From a food industry perspective, in addition to processing and safety challenges involved in producing low sodium foods, there is also an economic consideration. If it becomes apparent to a food manufacturer that consumers prefer a higher concentration of salt over the current concentration, salt may be added to that food at very little cost.  For example, the approximate price of salt is 34 cents/ kg, if food manufacturers wish to increase the salt concentration of bread by 5% the approximate cost would only be 0.000756 cents/100 g. Salt is very cheap and any substitute used will increase the cost of the product. Production of foods with reduced salt will require reformulation and additional associated costs of consumer testing and pilot plant tests.  Are we as consumers willing to pay the extra costs associated with reduced salt products, or are we willing to accept inferior products? Possibly not.  Are we willing to accept myriad new additives that will be needed to replace the functions of salt? Again, possibly not. While the flavour aspects of salt are undoubtedly the main reason why salt is in foods at the level it is, there are also technical reasons to maintain salt levels in foods
It is widely accepted we have a food supply that delivers to much salt for population health.  How to fix the problem is the issue.  The most effective strategy is to reduce the level of salt in manufactured foods, as they deliver 75% of dietary salt.  The food industry correctly states salt reduction is not easy to do, and there are costs involved. And we as consumers are likely unwilling to accept increased costs that will be involved with salt reduction.

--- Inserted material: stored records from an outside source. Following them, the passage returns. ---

-- ==== Sys2Proof/Syntax.lean ====
section
/-! DEFINITION. The instructions: one constructor of `Instr` for every row of the opcode table.
The lane words share the fields of R65; the device scalar words carry the operand fields of R62; the RISC-V words
are `Rv`; the device events carry no
fields: what one acts on, and the choices the manual leaves to firmware, to the host or to time, are its operands
`Args` in the state. -/

namespace Sys2Proof

/-- The fields of a lane word (R65) other than its major opcode, its pair bits and its paired scalar word.
`imm` is bits 95:64 and is zero in a 64-bit word; bits 127:96 of an unpaired word are zero (R67). -/
structure LaneWord where
  /-- Length code, bits 8:7. -/
  len : BitVec 2
  /-- Lookahead, bits 12:9. -/
  la : BitVec 4
  /-- Guard predicate, bits 16:13. -/
  guard : BitVec 4
  /-- Guard complement, bit 17. -/
  gneg : Bool
  /-- Destination field, bits 33:26. -/
  vd : BitVec 8
  /-- Source a, bits 41:34. -/
  va : BitVec 8
  /-- Source b, bits 49:42. -/
  vb : BitVec 8
  /-- Sub-function, bits 57:50. -/
  func : BitVec 8
  /-- Primary type code, bits 61:58 (R66). -/
  ty : BitVec 4
  /-- Immediate or vc with extended modifiers, bits 95:64. -/
  imm : BitVec 32
deriving DecidableEq, Repr

/-- Conditions of the RISC-V conditional branches. -/
inductive BranchOp | beq | bne | blt | bge | bltu | bgeu
deriving DecidableEq, Repr

/-- RISC-V integer loads. -/
inductive LoadOp | lb | lh | lw | ld | lbu | lhu | lwu
deriving DecidableEq, Repr

/-- RISC-V integer stores. -/
inductive StoreOp | sb | sh | sw | sd
deriving DecidableEq, Repr

/-- Two-register operations of OP: RV64I, M, Zba and Zbb. -/
inductive IntOp
  | add | sub | sll | slt | sltu | xor | srl | sra | or | and
  | mul | mulh | mulhsu | mulhu | div | divu | rem | remu
  | sh1add | sh2add | sh3add | andn | orn | xnor | max | maxu | min | minu | rol | ror
deriving DecidableEq, Repr

/-- Two-register operations of OP-32: RV64I, M, Zba and Zbb. -/
inductive IntOp32
  | addw | subw | sllw | srlw | sraw | mulw | divw | divuw | remw | remuw
  | addUw | sh1addUw | sh2addUw | sh3addUw | rolw | rorw
deriving DecidableEq, Repr

/-- Register-immediate operations of OP-IMM with a 12-bit immediate. -/
inductive ImmOp | addi | slti | sltiu | xori | ori | andi
deriving DecidableEq, Repr

/-- Shifts by a 6-bit amount: OP-IMM, and `slli.uw` of OP-IMM-32. -/
inductive ShiftOp | slli | srli | srai | rori | slliUw
deriving DecidableEq, Repr

/-- Shifts of words by a 5-bit amount, OP-IMM-32. -/
inductive ShiftOp32 | slliw | srliw | sraiw | roriw
deriving DecidableEq, Repr

/-- One-register operations of Zbb. -/
inductive UnaryOp | clz | ctz | cpop | sextB | sextH | orcB | rev8 | clzw | ctzw | cpopw | zextH
deriving DecidableEq, Repr

/-- Read-modify-write operations of the A extension. -/
inductive AmoOp | swap | add | xor | and | or | min | max | minu | maxu
deriving DecidableEq, Repr

/-- Precision of an F or D operation. -/
inductive FpFmt | s | d
deriving DecidableEq, Repr

/-- The four arithmetic operations of F and D. -/
inductive FpArith | add | sub | mul | div
deriving DecidableEq, Repr

/-- The four fused operations of F and D. -/
inductive FpFused | madd | msub | nmsub | nmadd
deriving DecidableEq, Repr

/-- Sign injections of F and D. -/
inductive FpSign | sgnj | sgnjn | sgnjx
deriving DecidableEq, Repr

One thing for certain, the last thing we need is food manufacturers increasing the current levels of salt in foods, as AWASH reported recently.  There is no need for more salt in bread, or increased levels in cereals. If voluntary food industry targets cannot be determined or met for specific foods, the next step should be to legislate maximum levels of salt in foods.  Perhaps this is needed, if so, start with bread at a maximum level of 800mg NaCl/100g bread – this is a good compromise value, the functionality the bread matrix is maintained, taste is fine and will be a significant step forward in reducing population salt intake.
As (hopefully) explained over the past 4 blogs, salt is a problem with no easy answer.